Collected data
= = = = =
-- ==== Sys2Proof/Laws/FrameHost.lean ====
section
/-! SUPPORT. Frames of the host port, commits, the service objects, start-up, the mailbox, descriptors and the stream port: what no definition of them touches, the core of the anchor and the queue. -/
namespace Sys2Proof.Machine

open Sys2Proof

set_option linter.unusedTactic false
set_option linter.unreachableTactic false
set_option linter.unusedSimpArgs false
set_option linter.unnecessarySeqFocus false
set_option linter.unusedVariables false

/-! ### Commit -/

@[simp] theorem State.sat_fr (s : State) (o : Nat) :
    (State.sat s o).anchor.core = s.anchor.core ∧ (State.sat s o).pending = s.pending := by
  constructor <;> (unfold State.sat; (try dsimp only); (repeat' split) <;> simp_all)

@[simp] theorem State.loadOne_fr (c : CommitRec) (s : State) (o : Nat) :
    (State.loadOne c s o).anchor.core = s.anchor.core ∧ (State.loadOne c s o).pending = s.pending := by
  constructor <;> (unfold State.loadOne; (try dsimp only); (repeat' split) <;> simp_all)

@[simp] theorem State.limitTo_fr (s : State) (o : Nat) (f : Sh) (bad : Bool) (v : Nat) :
    (State.limitTo s o f bad v).anchor.core = s.anchor.core ∧ (State.limitTo s o f bad v).pending = s.pending := by
  constructor <;> simp [State.limitTo]

@[simp] theorem State.limitAxis_fr (s : State) (n : Nat) :
    (State.limitAxis s n).anchor.core = s.anchor.core ∧ (State.limitAxis s n).pending = s.pending := by
  constructor <;> simp [State.limitAxis]

@[simp] theorem State.limitEmu_fr (s : State) (e : Nat) :
    (State.limitEmu s e).anchor.core = s.anchor.core ∧ (State.limitEmu s e).pending = s.pending := by
  constructor <;> simp [State.limitEmu]

@[simp] theorem State.lifted_fr (s : State) :
    (State.lifted s).anchor.core = s.anchor.core ∧ (State.lifted s).pending = s.pending := by
  constructor <;> simp [State.lifted]

@[simp] theorem State.loaded_fr (s : State) (c : CommitRec) :
    (State.loaded s c).anchor.core = s.anchor.core ∧ (State.loaded s c).pending = s.pending := by
  constructor <;> simp [State.loaded]

@[simp] theorem State.stageGon_fr (s : State) (k : Nat) (regs : List (Nat × Word)) (at_ : FTime) :
    (State.stageGon s k regs at_).anchor.core = s.anchor.core ∧ (State.stageGon s k regs at_).pending = s.pending := by
  constructor <;> simp [State.stageGon]

@[simp] theorem State.stageGons_fr (s : State) (l : List (Nat × List (Nat × Word))) (at_ : FTime) :
    (State.stageGons s l at_).anchor.core = s.anchor.core ∧ (State.stageGons s l at_).pending = s.pending := by
  exact foldl_fr _ _ _ (fun s e => State.stageGon_fr ..)

@[simp] theorem State.commitDone_fr (s : State) (k : Option Nat) (status : Nat) (payload : Nat) :
    (State.commitDone s k status payload).anchor.core = s.anchor.core ∧ (State.commitDone s k status payload).pending = s.pending := by
  constructor <;> (unfold State.commitDone; (try dsimp only); (repeat' split) <;> simp_all)

@[simp] theorem State.commitRefuse_fr (s : State) (k : Option Nat) (e : CommitNo) :
    (State.commitRefuse s k e).anchor.core = s.anchor.core ∧ (State.commitRefuse s k e).pending = s.pending := by
  constructor <;> simp [State.commitRefuse]

@[simp] theorem State.commitIdle_fr (s : State) :
    (State.commitIdle s).anchor.core = s.anchor.core ∧ (State.commitIdle s).pending = s.pending := by
  constructor <;> simp [State.commitIdle]

@[simp] theorem State.commitOffer_fr (s : State) (groups : BitVec 8) (axsel : BitVec 256) (at_ : Option FTime) (cmd : Option Nat) (early : Bool) :
    (State.commitOffer s groups axsel at_ cmd early).anchor.core = s.anchor.core ∧ (State.commitOffer s groups axsel at_ cmd early).pending = s.pending := by
  constructor <;> simp [State.commitOffer]

@[simp] theorem State.commitDrop_fr (s : State) (c : CommitRec) (cause : Nat) :
    (State.commitDrop s c cause).anchor.core = s.anchor.core ∧ (State.commitDrop s c cause).pending = s.pending := by
  constructor <;> simp [State.commitDrop]

@[simp] theorem State.commitCancel_fr (s : State) :
    (State.commitCancel s).anchor.core = s.anchor.core ∧ (State.commitCancel s).pending = s.pending := by
  constructor <;> (unfold State.commitCancel; (try dsimp only); (repeat' split) <;> simp_all)

@[simp] theorem glbCommitWritten_fr (v : Word) (s : State) :
    (glbCommitWritten v s).anchor.core = s.anchor.core ∧ (glbCommitWritten v s).pending = s.pending := by
  constructor <;> simp [glbCommitWritten]

theorem execCommitOffer_fr (via : RegPath) (v : Word) (s : State) : ∃ s', (execCommitOffer via v s) = .next s' ∧ s'.anchor.core = s.anchor.core ∧ s'.pending = s.pending := by
  unfold execCommitOffer
  (try dsimp only)
  (repeat' split) <;> exact ⟨_, rfl, by simp, by simp⟩

theorem execCommitCancel_fr (via : RegPath) (s : State) : ∃ s', (execCommitCancel via s) = .next s' ∧ s'.anchor.core = s.anchor.core ∧ s'.pending = s.pending := by
  unfold execCommitCancel
  (try dsimp only)
  (repeat' split) <;> exact ⟨_, rfl, by simp, by simp⟩

@[simp] theorem State.giveIndex_fr (s : State) (l : Nat) (old : List Nat) :
    (State.giveIndex s l old).anchor.core = s.anchor.core ∧ (State.giveIndex s l old).pending = s.pending := by
  constructor <;> simp [State.giveIndex]

@[simp] theorem State.bankView_fr (s : State) (l : Nat) :
    (State.bankView s l).anchor.core = s.anchor.core ∧ (State.bankView s l).pending = s.pending := by
  constructor <;> (unfold State.bankView; (try dsimp only); (repeat' split) <;> simp_all)

@[simp] theorem State.flipBank_fr (s : State) (l : Nat) :
    (State.flipBank s l).anchor.core = s.anchor.core ∧ (State.flipBank s l).pending = s.pending := by
  constructor <;> simp [State.flipBank]

@[simp] theorem State.setWdg_fr (s : State) (l : Nat) :
    (State.setWdg s l).anchor.core = s.anchor.core ∧ (State.setWdg s l).pending = s.pending := by
  constructor <;> simp [State.setWdg]

@[simp] theorem State.setSlack_fr (s : State) (l : Nat) :
    (State.setSlack s l).anchor.core = s.anchor.core ∧ (State.setSlack s l).pending = s.pending := by
  constructor <;> simp [State.setSlack]

theorem execCommitCheckComplete_fr (s : State) : ∃ s', (execCommitCheckComplete s) = .next s' ∧ s'.anchor.core = s.anchor.core ∧ s'.pending = s.pending := by
  unfold execCommitCheckComplete
  split
  · exact ⟨_, rfl, rfl, rfl⟩
  · extract_lets b p l staged s1 c1
    have h1 : s1.anchor.core = s.anchor.core ∧ s1.pending = s.pending := by simp [s1]
    split
    · exact ⟨_, rfl, rfl, rfl⟩
    · split
      · exact ⟨_, rfl, by simp, by simp⟩
      · split
        · exact ⟨_, rfl, by simp, by simp⟩
        · exact ⟨_, rfl, by simp [h1], by simp [h1]⟩

@[simp] theorem State.applyAxis_fr (old s : State) (n : Nat) :
    (State.applyAxis old s n).anchor.core = s.anchor.core ∧ (State.applyAxis old s n).pending = s.pending := by
  unfold State.applyAxis
  extract_lets cfg re s1 fb place s2 md s3 s4 s5
  have h1 : s1.anchor.core = s.anchor.core ∧ s1.pending = s.pending := by simp [s1]
  have h2 : s2.anchor.core = s.anchor.core ∧ s2.pending = s.pending := by simp [s2, h1]
  have h3 : s3.anchor.core = s.anchor.core ∧ s3.pending = s.pending := by simp [s3, h2]
  have h4 : s4.anchor.core = s.anchor.core ∧ s4.pending = s.pending := by simp [s4, h2, h3]
  have h5 : s5.anchor.core = s.anchor.core ∧ s5.pending = s.pending := by simp [s5, h4]
  simp [h5]

@[simp] theorem State.applyPulse_fr (old s : State) :
    (State.applyPulse old s).anchor.core = s.anchor.core ∧ (State.applyPulse old s).pending = s.pending := by
  simp [State.applyPulse]

@[simp] theorem State.applyTether_fr (s : State) :
    (State.applyTether s).anchor.core = s.anchor.core ∧ (State.applyTether s).pending = s.pending := by
  constructor <;> simp [State.applyTether]

@[simp] theorem State.planChanged_fr (old : State) (ch : List Nat) (lanes : List Nat) (s : State) :
    (State.planChanged old ch lanes s).anchor.core = s.anchor.core ∧ (State.planChanged old ch lanes s).pending = s.pending := by
  constructor <;> simp [State.planChanged]

@[simp] theorem State.busMoved_fr (old : State) (s : State) :
    (State.busMoved old s).anchor.core = s.anchor.core ∧ (State.busMoved old s).pending = s.pending := by
  constructor <;> (unfold State.busMoved; (try dsimp only); (repeat' split) <;> simp_all)

@[simp] theorem State.planLift_fr (s : State) (h : PlanHold) :
    (State.planLift s h).anchor.core = s.anchor.core ∧ (State.planLift s h).pending = s.pending := by
  constructor <;> simp [State.planLift]

@[simp] theorem State.planTake_fr (s : State) :
    (State.planTake s).anchor.core = s.anchor.core ∧ (State.planTake s).pending = s.pending := by
  constructor <;> simp [State.planTake]

@[simp] theorem State.commitApply_fr (s : State) (c : CommitRec) :
    (State.commitApply s c).anchor.core = s.anchor.core ∧ (State.commitApply s c).pending = s.pending := by
  unfold State.commitApply
  extract_lets old b p at_ s1 ch lanes s2 s3 s4 s5 s6 s7 s8 s9 s10 st s11 s12 s13
  have h1 : s1.anchor.core = s.anchor.core ∧ s1.pending = s.pending := by simp [s1, p, b]
  have h2 : s2.anchor.core = s.anchor.core ∧ s2.pending = s.pending := by simp [s2, h1]
  have h3 : s3.anchor.core = s.anchor.core ∧ s3.pending = s.pending := by simp [s3, h2]
  have h4 : s4.anchor.core = s.anchor.core ∧ s4.pending = s.pending := by simp [s4, h3]
  have h5 : s5.anchor.core = s.anchor.core ∧ s5.pending = s.pending := by simp [s5, h4]
  have h6 : s6.anchor.core = s.anchor.core ∧ s6.pending = s.pending := by simp [s6, h5]
  have h7 : s7.anchor.core = s.anchor.core ∧ s7.pending = s.pending := by simp [s7, h6]
  have h8 : s8.anchor.core = s.anchor.core ∧ s8.pending = s.pending := by simp [s8, h7]
  have h9 : s9.anchor.core = s.anchor.core ∧ s9.pending = s.pending := by simp [s9, h8]
  have h10 : s10.anchor.core = s.anchor.core ∧ s10.pending = s.pending := by simp [s10, h9]
  have h11 : s11.anchor.core = s.anchor.core ∧ s11.pending = s.pending := by simp [s11, h10]
  have h12 : s12.anchor.core = s.anchor.core ∧ s12.pending = s.pending := by simp [s12, h11]
  have h13 : s13.anchor.core = s.anchor.core ∧ s13.pending = s.pending := by simp [s13, h12]
  constructor <;> simp [h13]

theorem execCommitApply_fr (s : State) : ∃ s', (execCommitApply s) = .next s' ∧ s'.anchor.core = s.anchor.core ∧ s'.pending = s.pending := by
  unfold execCommitApply
  (try dsimp only)
  (repeat' split) <;> exact ⟨_, rfl, by simp, by simp⟩

@[simp] theorem mboPeek_fr (off : BitVec 24) (s : State) :
    (mboPeek off s).st.anchor.core = s.anchor.core ∧ (mboPeek off s).st.pending = s.pending := by
  constructor <;> simp [mboPeek]

@[simp] theorem mboCfgWork_fr (off : BitVec 24) (s : State) :
    (mboCfgWork off s).st.anchor.core = s.anchor.core ∧ (mboCfgWork off s).st.pending = s.pending := by
  constructor <;> (unfold mboCfgWork; (try dsimp only); (repeat' split) <;> simp_all)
= = = = =
All lines in the records with the string "execCommitOffer" should be copied out.

RESULT FOR THIS EXERCISE:
theorem execCommitOffer_fr (via : RegPath) (v : Word) (s : State) : ∃ s', (execCommitOffer via v s) = .next s' ∧ s'.anchor.core = s.anchor.core ∧ s'.pending = s.pending := by
  unfold execCommitOffer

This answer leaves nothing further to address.